Funds would go toward county ditch projects

Drainage projects in southwest Minnesota are on the list of recipients of a total $3.1 million in state grant funding, the Minnesota Board of Water and Soil Resources (BWSR) announced this week.

The Lyon County Soil and Water Conservation District, Yellow Medicine County, and Area II Minnesota River Basin Projects were among the local governments and organizations awarded Water Quality and Storage Program grants, BWSR said.

Lyon County SWCD Administrator John Biren said Thursday that the SWCD hadn’t yet received formal notification of a grant award from BWSR. But they had applied for grants on two different projects, on ditch systems in Lyon County, he said. One application would affect Judicial Ditch 12, and the other was for water retention structures on County Ditch 14.

In a news release, BWSR said the Water Quality and Storage Program focused on work that improves water quality, and helps make landscapes more resilient to severe weather events. Minnesota is getting more frequent and intense rainfall events, that can result in erosion, negative impacts to agriculture and infrastructure, and worse water quality, BWSR said.

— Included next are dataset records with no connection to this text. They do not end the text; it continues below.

-- ==== Sys2Proof/Machine/Dispatch.lean ====
section
/-!
DEFINITION. What each command does: one arm per constructor, each one call of its meaning.
-/

namespace Sys2Proof.Machine
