/-- A cold start forwards the winner, and a missing frame is replaced by the stored one. Until CS_RELAY_NS after the
cold start window's close, or on a unit without authority, or on a disabled cell, no cold start frame is forwarded;
then the winner leaves on every port of the cell, the cell's time starts from it, and the cell is in SYNC. In a
running cell a window for which a frame is stored whose age has reached the window's limit is only noted; below the
limit the stored frame, one older and with a good FCS, leaves at the latest place an accepted frame could take, and
is counted. (07_cells.md) -/
def Obligations.ColdstartAndSubstitution : Prop :=
  (∀ (s : State) (c t : Nat), (s.cell c).csOpen = some t →
    (s.nowQ < t + nsQ (s.get (s.cellBase c) CL_CS_CTRL_CS_LEN_NS) + nsQ (s.get (s.cellBase c) CL_CS_CTRL_CS_RELAY_NS) ∨
      s.authority = false ∨ s.cellOn c = false) → exec (.coldstartForward c) s = .next s) ∧
  (∀ (s : State) (c t : Nat) (w : CsFrame), (s.homeSlice c).isSome = true → (s.cell c).csOpen = some t →
    (s.cell c).csFrames = [w] → w.rank < 8 → bestCold [w] = some w → s.authority = true → s.cellOn c = true →
    let b := s.cellBase c
    let tf := t + nsQ (s.get b CL_CS_CTRL_CS_LEN_NS) + nsQ (s.get b CL_CS_CTRL_CS_RELAY_NS)
    tf ≤ s.nowQ →
    let u := State.capture ((s.setCell c { s.cell c with csOpen := none, csFrames := [] }).countVerdict w.frame.lane
      vdCsForwarded) { w.frame with verdict := vdCsForwarded } (vdDrops vdCsForwarded)
    let v := (u.cellPorts c).foldl (fun s p =>
      s.launchFrame p.lane (w.frame.stream.getD 0) w.frame.tc tf .forwarded w.frame.bytes) u
    exec (.coldstartForward c) s = .next (((v.startAt c (tf + nsQ (v.get b CL_CS_CTRL_START_OFFSET_NS))).put b
      CL_STATUS_STATE 2).raise b CL_EVENT_FLAGS 1)) ∧
  (∀ (s : State) (c ch cyc win : Nat) (i : Inst) (y : Stored), (s.homeSlice c).isSome = true →
    s.unstarted c ch cyc win = some i →
    (s.cell c).store.find? (fun y => y.chan == ch && y.cyc == cyc && y.win == win) = some y → s.cellOn c = true →
    s.get (s.cellBase c) CL_STATUS_STATE = 2 → winSubst i.words ≤ y.count →
    exec (.substitution c ch cyc win) s = .next
      (s.setCell c { s.cell c with substituted := i.key ch :: (s.cell c).substituted })) ∧
  (∀ (s : State) (c ch cyc win : Nat) (i : Inst) (y : Stored), (s.homeSlice c).isSome = true →
    s.unstarted c ch cyc win = some i →
    (s.cell c).store.find? (fun y => y.chan == ch && y.cyc == cyc && y.win == win) = some y → s.cellOn c = true →
    s.get (s.cellBase c) CL_STATUS_STATE = 2 → y.count < winSubst i.words →
    ∃ (u : State) (b : Bytes) (t0 : Nat), exec (.substitution c ch cyc win) s = .next ((y.ports.foldl
        (fun s l => s.launchFrame l y.stream (s.entry (sliceOf l) y.stream).tc t0 .substitute (withFcs b)) u).bump
        ((y.ports.foldl (fun s l => s.launchFrame l y.stream (s.entry (sliceOf l) y.stream).tc t0 .substitute
          (withFcs b)) u).cellBase c) CL_CNT_SUBST_COUNT) ∧
      u = { s with cells := u.cells } ∧ t0 = u.fromCell c (i.closes + u.marginQ c + u.starQ c - u.instTx c i))

/-- A frame that arrives is received, and waits its turn for a second pass or the slow path. A frame that starts to
arrive on a port whose link is down, or on no port, changes nothing. With injection off it is received with its
bytes, its instant of arrival and the state of its window's entry. The head of a recirculation queue leaves it for
its second pass, which looks it up in the second table by its inner headers. The oldest slow-path frame leaves its
queue and is written whole to the slow path's ring. Empty queues change nothing. (01_module.md,
08_parse_classify.md) -/
def Obligations.FramesEnterThePipelines : Prop :=
  (∀ (s : State) (l : Nat) (b : List Byte) (intact full : Bool), s.isPort l = false ∨ s.linkUp l = false →
    exec (.ingressFrame l b intact full) s = .next s) ∧
  (∀ (s : State) (l : Nat) (b : List Byte) (intact full : Bool), s.isPort l = true → s.linkUp l = true →
    s.injectionOn = false →
    exec (.ingressFrame l b intact full) s =
      .next (s.receive { lane := l, bytes := b, sof := s.nowQ, intact := intact } full)) ∧
  (∀ (s : State) (n p : Nat), SMap.get [] s.recirc (n * 8 + p) = [] → exec (.recircPass n p) s = .next s) ∧
  (∀ (s : State) (n p : Nat) (x : Recirc) (xs : List Recirc), s.isSlice n = true →
    SMap.get [] s.recirc (n * 8 + p) = x :: xs →
    let u : State := { s with recirc := SMap.set [] (n * 8 + p) xs s.recirc }
    let a : Arrival := { lane := x.lane, bytes := x.bytes, sof := x.sof, intact := x.intact, stepped := x.stepped }
    let f := u.find x.lane (u.get (A.cfp x.lane) CF_PORT_CTRL_TABLE2) true x.epoch x.mdata
      (u.parseInner n a.body { tunnel := x.inner })
    exec (.recircPass n p) s = .next ((u.countFound x.lane f).follow a f (some x.slot) true)) ∧
  (∀ s : State, s.slow = [] → exec .slowPathRecord s = .next s) ∧
  (∀ (s : State) (x : CapFrame) (xs : List CapFrame), s.slow = x :: xs →
    exec .slowPathRecord s = .next (State.writeRecord { s with slow := xs }
      (s.get (A.pr (sliceOf x.lane)) PR_SLOW_CTRL_RING) 2 false x.bytes.length x))

/-- Rules are added to and removed from the staging set, which a commit makes current. While an old rule set is being
retired ADD, REMOVE and COMMIT_EPOCH answer BUSY_EPOCH and change nothing else. ADD of a slot that no width fits
answers BAD_VALUE. REMOVE takes the entry out of the staging set, or answers NOP where it is not in it. COMMIT_EPOCH
makes the staging set current and starts to retire the other. CLEAR_HITS zeroes the entry's hit counter. READ shows
the entry's words in the window. Retirement ends only when no frame of the old set is left; then no rule set is
being retired. (08_parse_classify.md) -/
def Obligations.RuleSetCommands : Prop :=
  (∀ (s : State) (n : Nat), s.isSlice n = true → s.on (A.cf n) CF_EPOCH_RETIRING = true →
    exec (.add n) s = .next (s.cfStatus n stBusyEpoch) ∧ exec (.remove n) s = .next (s.cfStatus n stBusyEpoch) ∧
    exec (.commitEpoch n) s = .next (s.cfStatus n stBusyEpoch)) ∧
  (∀ (s : State) (n : Nat), s.isSlice n = true → s.on (A.cf n) CF_EPOCH_RETIRING = false →
    s.slotWidth n (s.cfSlot n) = none → exec (.add n) s = .next (s.cfStatus n stBadValue)) ∧
  (∀ (s : State) (n w : Nat), s.isSlice n = true → s.on (A.cf n) CF_EPOCH_RETIRING = false →
    s.slotWidth n (s.cfSlot n) = some w →
    let e := A.ttcam n (s.cfSlot n)
    let mask := s.wide (A.cf n) CF_EM_MASK % 2 ^ keyBits w
    s.get e CF_EIN_IN = 0 → mask &&& keyReserved w = 0 → actionOk (s.get (A.cf n) CF_EA_ACTION) = true →
    let u := (((s.putWide e CF_EK_VALUE (s.wide (A.cf n) CF_EK_VALUE % 2 ^ keyBits w)).putWide e CF_EM_MASK mask).put e
      CF_EA_ACTION (s.get (A.cf n) CF_EA_ACTION)).put e CF_EHITS_HITS 0
    exec (.add n) s = .next ((u.raise e CF_EIN_IN (u.staging n)).cfStatus n stOK)) ∧
  (∀ (s : State) (n : Nat), s.isSlice n = true → s.on (A.cf n) CF_EPOCH_RETIRING = false →
    let e := A.ttcam n (s.cfSlot n)
    exec (.remove n) s = .next (
      if (s.get e CF_EIN_IN).testBit (s.staging n) then
        (s.put e CF_EIN_IN (s.get e CF_EIN_IN - 2 ^ s.staging n)).cfStatus n stOK
      else s.cfStatus n stNOP)) ∧
  (∀ (s : State) (n : Nat), s.isSlice n = true → s.on (A.cf n) CF_EPOCH_RETIRING = false →
    ∃ t, exec (.commitEpoch n) s = .next t ∧ regsOnly s t ∧ t.get (A.cf n) CF_EPOCH_CURRENT = s.staging n % 2 ∧
      t.get (A.cf n) CF_EPOCH_RETIRING = 1) ∧
  (∀ (s : State) (n : Nat), s.isSlice n = true →
    exec (.clearHits n) s = .next ((s.put (A.ttcam n (s.cfSlot n)) CF_EHITS_HITS 0).cfStatus n stOK)) ∧
  (∀ (s : State) (n : Nat), s.isSlice n = true →
    exec (.cfRead n) s = .next ((((s.copyWords (A.cf n) (A.ttcam n (s.cfSlot n)) 0x90 3).copyWords (A.cf n)
      (A.ttcam n (s.cfSlot n)) 0x100 10).copyWords (A.cf n) (A.ttcam n (s.cfSlot n)) 0x180 10).cfStatus n stOK)) ∧
  (∀ (s : State) (n : Nat), s.isSlice n = true → s.on (A.cf n) CF_EPOCH_RETIRING = true →
    s.epochClear n (1 - s.get (A.cf n) CF_EPOCH_CURRENT) = false → exec (.epochRetire n) s = .next s) ∧
  (∀ (s : State) (n : Nat), s.isSlice n = true → s.on (A.cf n) CF_EPOCH_RETIRING = true →
    s.epochClear n (1 - s.get (A.cf n) CF_EPOCH_CURRENT) = true →
    ∃ t, exec (.epochRetire n) s = .next t ∧ regsOnly s t ∧ t.get (A.cf n) CF_EPOCH_RETIRING = 0)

Water storage practices help slow or reduce the runoff from rain events. Water storage can take many forms, including construction of water retention structures and wetland restoration, BWSR said.

“Adding more water storage to Minnesota’s landscapes helps communities better prepare for flooding and the associated impacts to infrastructure and farming,” BWSR Executive Director John Jaschke said. “Selected projects are strategically located in areas of the state that are especially prone to erosion and flooding.”

Yellow Medicine County Planning and Zoning Administrator Chris Balfany said the project for which the county had applied for a water storage grant would build two retention ponds on the County Ditch 9 system.

In Lyon County, Biren said the SWCD had applied for grant funding for two different projects. One project would downsize a culvert on JD 1. The grant request for that project was over $55,000, Biren said.

Lyon County SWCD’s second grant request was for a project that included building five structures in the CD 14 system, including water and sediment control basins, Biren said. The estimated construction cost for that project was over $961,000, he said.

The Water Quality and Storage Program was created through state legislation in 2021. In 2023, the Minnesota Legislature appropriated an additional $17 million for the Water Quality and Storage Program from the general fund. Last fall, the program received $21 million in Regional Conservation Partnership Program support from the USDA’s Natural Resources Conservation Service, BWSR said.

In a news released, BWSR said it is monitoring ongoing actions and potential disruptions to the federal funds that support the Water Quality and Storage Program. However, the recent $3.1 million batch of grants was supported only by state funding sources, BWSR said.